14 Replies Latest reply on Jul 30, 2015 7:04 PM by allene

    Files partially lost on Edison probably on power off.

    allene

      I have an program that collects nmea data and writes it to a file.  It also is called with a pipe (#program > file) to write all the printf commands to another file.  Most of this data is also sent via Bluetooth to a phone and it is logged there as well.  Last race both the piped file and the file on the Edison ended after about 2 hours in this 4 hour race.  All the Bluetooth data was fine and the phone captured all 4 hours so I know the program was running.

       

      The only explanation I can come up with is that the data was not actually written to the file yet when I turned off the power.  This is a headless unit so issuing "shutdown now" is not possible unless I somehow create a shutdown command from the phone.

       

      What is the best way to deal with this?  I have several projects going using this code and they will be capturing data that would not be possible to repeat. My race is nothing and my data was also on my phone but if I sent this out to capture a days practice for the Olympics or Jimmy Spithill takes his Moth out and that data is lost, that really becomes unacceptable.
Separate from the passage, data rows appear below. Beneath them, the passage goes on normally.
-- ==== Sys2Proof/Certificates/Slice0/Obligations.lean ====
section
/-! DEFINITION. The statements for the provers. Each docstring names the rule of spec/ it formalises. A premise
`s.Fetchable` says that both bytes of the word at PC exist, the condition under which an instruction executes at PC (R67). -/

open Sys2Proof Sys2Proof.Machine

/-! ## Encoding and decoding -/

/-- R79, the source's two decode examples, and words of vectors E1 to E20 and section 3 (spec/95_test_vectors.md), at least one
a group: each decodes to the instruction it stands for. -/
def Obligations.DecodeReadsSpecWords : Prop :=
  decodeWord 0x3123 = .seImm 1 0x23 ∧ decodeWord 0xD123 = .drw 1 2 3 ∧
  decodeWord 0x00E0 = .cls ∧ decodeWord 0x00EE = .ret ∧ decodeWord 0x00E1 = .unknown 0x00E1 ∧
  decodeWord 0x1ABC = .jp 0xABC ∧ decodeWord 0x207B = .call 123 ∧ decodeWord 0x4123 = .sneImm 1 0x23 ∧
  decodeWord 0x5120 = .seReg 1 2 ∧ decodeWord 0x5121 = .unknown 0x5121 ∧ decodeWord 0x60FE = .ldImm 0 0xFE ∧
  decodeWord 0x71FF = .addImm 1 0xFF ∧ decodeWord 0x8ABE = .shl 0xA 0xB ∧ decodeWord 0x8AB8 = .unknown 0x8AB8 ∧
  decodeWord 0x9120 = .sneReg 1 2 ∧ decodeWord 0xA300 = .ldI 0x300 ∧ decodeWord 0xB123 = .jpV0 0x123 ∧
  decodeWord 0xC30F = .rnd 3 0x0F ∧ decodeWord 0xE39E = .skp 3 ∧ decodeWord 0xE3A1 = .sknp 3 ∧
  decodeWord 0xF71E = .addI 7 ∧ decodeWord 0xF065 = .ldVxMem 0 ∧ decodeWord 0xF700 = .unknown 0xF700

/-- Decoding the word of any well-formed instruction gives the instruction back, every operand at every value (R68 to R78). -/
def Obligations.DecodeOfEncode : Prop :=
  ∀ i : Instr, i.wf = true → decodeWord (encode i) = i

/-- Every word decodes to a well-formed instruction whose word it is: decoding is total and loses no bit (R77, R78). -/
def Obligations.EncodeOfDecode : Prop :=
  ∀ w : Word, (decodeWord w).wf = true ∧ encode (decodeWord w) = w

/-- R86: a word selects the row with `w & mask = match`, and UNKNOWN is the fallback when no row matches. -/
def Obligations.DecodeFollowsMatchMask : Prop :=
  ∀ w : Word,
    (∀ r ∈ opcodeRows, r.selects w = true ↔ (decodeWord w).mnemonic = r.mnemonic) ∧
    ((decodeWord w).mnemonic = "UNKNOWN" ↔ ∀ r ∈ opcodeRows, r.selects w = false)

/-! ## The cycle -/

/-- R81: when the bytes at PC decode to `i` and no fault is recorded, the step is Execute(i) on the state the scheduler
hands over, followed by the countdown unless `i` raised a fault. `beginCycle` is the scheduler's part: the accumulator is 0,
and only in uncapped mode one draw (the delta) is taken. -/
def Obligations.StepRunsDecodedInstruction : Prop :=
  ∀ (s : State) (i : Instr), s.fault = none → s.Fetchable →
    decode [s.mem.read s.pc.toNat, s.mem.read (s.pc.toNat + 1)] = .ok (i, []) →
    (step s =
      match exec i (beginCycle s) with
      | .next t => .next (if t.fault = none then timerCountdown (cycleAmount s) t else t)
      | .fault r => .fault r
      | .refused r => .refused r) ∧
    (beginCycle s).accNs = 0 ∧ OnlyChanges [.accumulator, .draws] s (beginCycle s)

/-- R67: the fetched word is the byte at PC times 256 plus the byte at PC + 1; when PC + 1 is past 4095 the cycle raises
FetchOutOfRange with info max(PC, 4096) and no word, and nothing else of the machine changes. -/
def Obligations.FetchReadsWordOrFaults : Prop :=
  ∀ s : State,
    (s.Fetchable → ∃ w, fetchWord s = some w ∧
      w.toNat = (s.mem.read s.pc.toNat).toNat * 256 + (s.mem.read (s.pc.toNat + 1)).toNat) ∧
    (¬ s.Fetchable → s.fault = none → ∃ t, step s = .next t ∧
      (∃ info : Word, info.toNat = max s.pc.toNat 4096 ∧
        t.fault = some { cause := .fetchOutOfRange, pc := s.pc, word := none, info := info }) ∧
      OnlyChanges [.faultReg, .accumulator, .draws] s t)

/-- R139: while a fault is recorded no cycle runs; a scheduler tick changes nothing but the accumulator (R154, vector F8), so
the fault stays and the host's snapshot and audio query read as at the fault; the state is no normal end. -/
def Obligations.FaultedCoreHalts : Prop :=
  ∀ (s : State) (r : FaultRecord), s.fault = some r →
    step s = .fault (.coreHalted r) ∧
    (∀ delta gate, ∃ t, tick delta gate s = .next t ∧ OnlyChanges [.accumulator] s t ∧
      snapshot t = snapshot s ∧ audioQuery t = audioQuery s) ∧
    ¬ NormalEnd s

/-- R140: a cycle that raises a fault leaves V, I, PC, the stack, memory, the timers, the framebuffer and `playing` as they
were, the countdown does not run, and `fault.pc` is the address of the faulting instruction. -/
def Obligations.FaultsArePrecise : Prop :=
  ∀ (s t : State) (r : FaultRecord), s.fault = none → step s = .next t → t.fault = some r →
    OnlyChanges [.faultReg, .accumulator, .draws] s t ∧ r.pc = s.pc

/-- R138, the executing instructions' rows: an instruction raises a fault only under the condition of its row, with that row's
cause and info; and the numeric codes. StackOverflow has no row here: `STACK_DEPTH` is unbounded (see CallPushesOwnAddress). -/
def Obligations.OnlyListedConditionsFault : Prop :=
  (∀ (i : Instr) (s t : State) (r : FaultRecord), s.fault = none → exec i s = .next t → t.fault = some r →
    r.pc = s.pc ∧ r.word = some (encode i) ∧
    ((i = .ret ∧ s.stack = [] ∧ r.cause = .stackUnderflow ∧ r.info = 0#16) ∨
     (∃ x y n, i = .drw x y n ∧ n ≠ 0#4 ∧ 4096 < s.i.toNat + n.toNat ∧
        r.cause = .memoryOutOfRange ∧ r.info.toNat = max s.i.toNat 4096) ∨
     (∃ x, i = .ldB x ∧ 4096 < s.i.toNat + 3 ∧ r.cause = .memoryOutOfRange ∧ r.info.toNat = max s.i.toNat 4096) ∨
     (∃ x, (i = .ldMemVx x ∨ i = .ldVxMem x) ∧ 4096 < s.i.toNat + (x.toNat + 1) ∧
        r.cause = .memoryOutOfRange ∧ r.info.toNat = max s.i.toNat 4096) ∨
     (∃ x, i = .addI x ∧ 0xFFFF < s.i.toNat + (s.reg x).toNat ∧ r.cause = .iOverflow ∧
        r.info.toNat = (s.i.toNat + (s.reg x).toNat) % 65536) ∨
     (∃ x, (i = .skp x ∨ i = .sknp x) ∧ 15 < (s.reg x).toNat ∧ r.cause = .keyOutOfRange ∧
        r.info.toNat = (s.reg x).toNat))) ∧
  FaultCause.code .stackUnderflow = 1 ∧ FaultCause.code .stackOverflow = 2 ∧ FaultCause.code .fetchOutOfRange = 3 ∧
  FaultCause.code .memoryOutOfRange = 4 ∧ FaultCause.code .iOverflow = 5 ∧ FaultCause.code .keyOutOfRange = 6

/-- R190, R195: every instruction completes in its cycle, in every state; a fault it raises is a next state too. This rests on
the default `UNKNOWN_POLICY = noop` (log 10). -/
def Obligations.EveryInstructionAnswersNext : Prop :=
  ∀ (i : Instr) (s : State), ∃ t, exec i s = .next t

/-! ## Unknown words -/

/-- R135, R136: under `UNKNOWN_POLICY = noop`, the model's choice (log 10), a no-op that still advances PC with a diagnostic emitted, and
nothing else changes; under `refuse` the word is refused, neither a fault nor a next state. -/
def Obligations.UnknownIsNoopOrRefused : Prop :=
  ∀ (w : Word) (s : State), s.Fetchable →
    (∃ t, exec (.unknown w) s = .next t ∧ t.pc.toNat = s.pc.toNat + 2 ∧
      t.diagnostics = { pc := s.pc, word := w } :: s.diagnostics ∧ OnlyChanges [.pc, .diagnostics] s t) ∧
    unknownUnder .noop w s = exec (.unknown w) s ∧ unknownUnder .refuse w s = .refused (.unknownWord w)

/-! ## Display -/

/-- R87: every pixel 0, PC + 2, VF and everything else unchanged. -/
def Obligations.ClsClearsScreen : Prop :=
  ∀ s : State, s.Fetchable →
    ∃ t, exec .cls s = .next t ∧ (∀ px py, t.fb.pixel px py = false) ∧ t.pc.toNat = s.pc.toNat + 2 ∧
      OnlyChanges [.screen, .pc] s t

/-- R88, R89: when its rows lie in memory (or n = 0), DRW XORs them onto the framebuffer: the pixel (px, py) of the screen
toggles exactly when the sprite covers it with a 1 bit, bit 7 leftmost, byte I + row; VF is 1 exactly when some pixel of the
screen went from 1 to 0; the coordinates are the old register values, also for x = F or y = F. -/
def Obligations.DrwXorsSprite : Prop :=
  ∀ (s : State) (x y : RegIdx) (n : BitVec 4), s.Fetchable → (n = 0#4 ∨ s.i.toNat + n.toNat ≤ 4096) →
    ∃ t, exec (.drw x y n) s = .next t ∧
      (∀ px py, px < 64 → py < 32 →
        t.fb.pixel px py =
          (s.fb.pixel px py ^^
            (decide ((s.reg x).toNat ≤ px) && decide (px < (s.reg x).toNat + 8) &&
             decide ((s.reg y).toNat ≤ py) && decide (py < (s.reg y).toNat + n.toNat) &&
             (s.mem.read (s.i.toNat + (py - (s.reg y).toNat))).getLsbD (7 - (px - (s.reg x).toNat))))) ∧
      ((t.reg vf = 1#8 ∧ ∃ px py, px < 64 ∧ py < 32 ∧ s.fb.pixel px py = true ∧ t.fb.pixel px py = false) ∨
       (t.reg vf = 0#8 ∧ ∀ px py, px < 64 → py < 32 → s.fb.pixel px py = true → t.fb.pixel px py = true)) ∧
      (∀ r, r ≠ vf → t.reg r = s.reg r) ∧ t.pc.toNat = s.pc.toNat + 2 ∧ OnlyChanges [.regs, .screen, .pc] s t

/-- R90: a start coordinate at or past the edge is not reduced: nothing is drawn and VF = 0. -/
def Obligations.DrwPastTheEdgeDrawsNothing : Prop :=
  ∀ (s : State) (x y : RegIdx) (n : BitVec 4), (n = 0#4 ∨ s.i.toNat + n.toNat ≤ 4096) →
    (64 ≤ (s.reg x).toNat ∨ 32 ≤ (s.reg y).toNat) →
    ∃ t, exec (.drw x y n) s = .next t ∧ t.reg vf = 0#8 ∧ (∀ r, r ≠ vf → t.reg r = s.reg r) ∧ OnlyChanges [.regs, .pc] s t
        • 1. Re: Files partially lost on Edison probably on power off.
          Steven Moy

          Hello,

           

          Writing file reliably is actually quite an art on embedded system because unexpected situation happens more often than a desktop system. You will need to have a good strategy to handle what kind of errors can happen on your file system calls. I went to a meet up once and the presenter mentions fsync() is pretty much your only atomic operation for a file system. You have to use fsync well to get durability.

           

          This blog entry expands on fsync better than I can elaborate on an reply, Everything You Always Wanted To Know About fsync() - xavier roche's homework

           

          Think about how much data are you willing to loss if fsync did not complete. You may want to split up a 4 hour data recoding into multiple file if you don't want a failed file system call to lose all your recordings.

           

          Good luck.

          • 2. Re: Files partially lost on Edison probably on power off.
            allene

            Is it possible that 2 hours worth of data, which would be 9 MBytes, is being cached?  Would fsync() be the answer for that. I did a test and ran 10 hours of data then did a power down.  I lost 6 seconds, which is trivial for this application.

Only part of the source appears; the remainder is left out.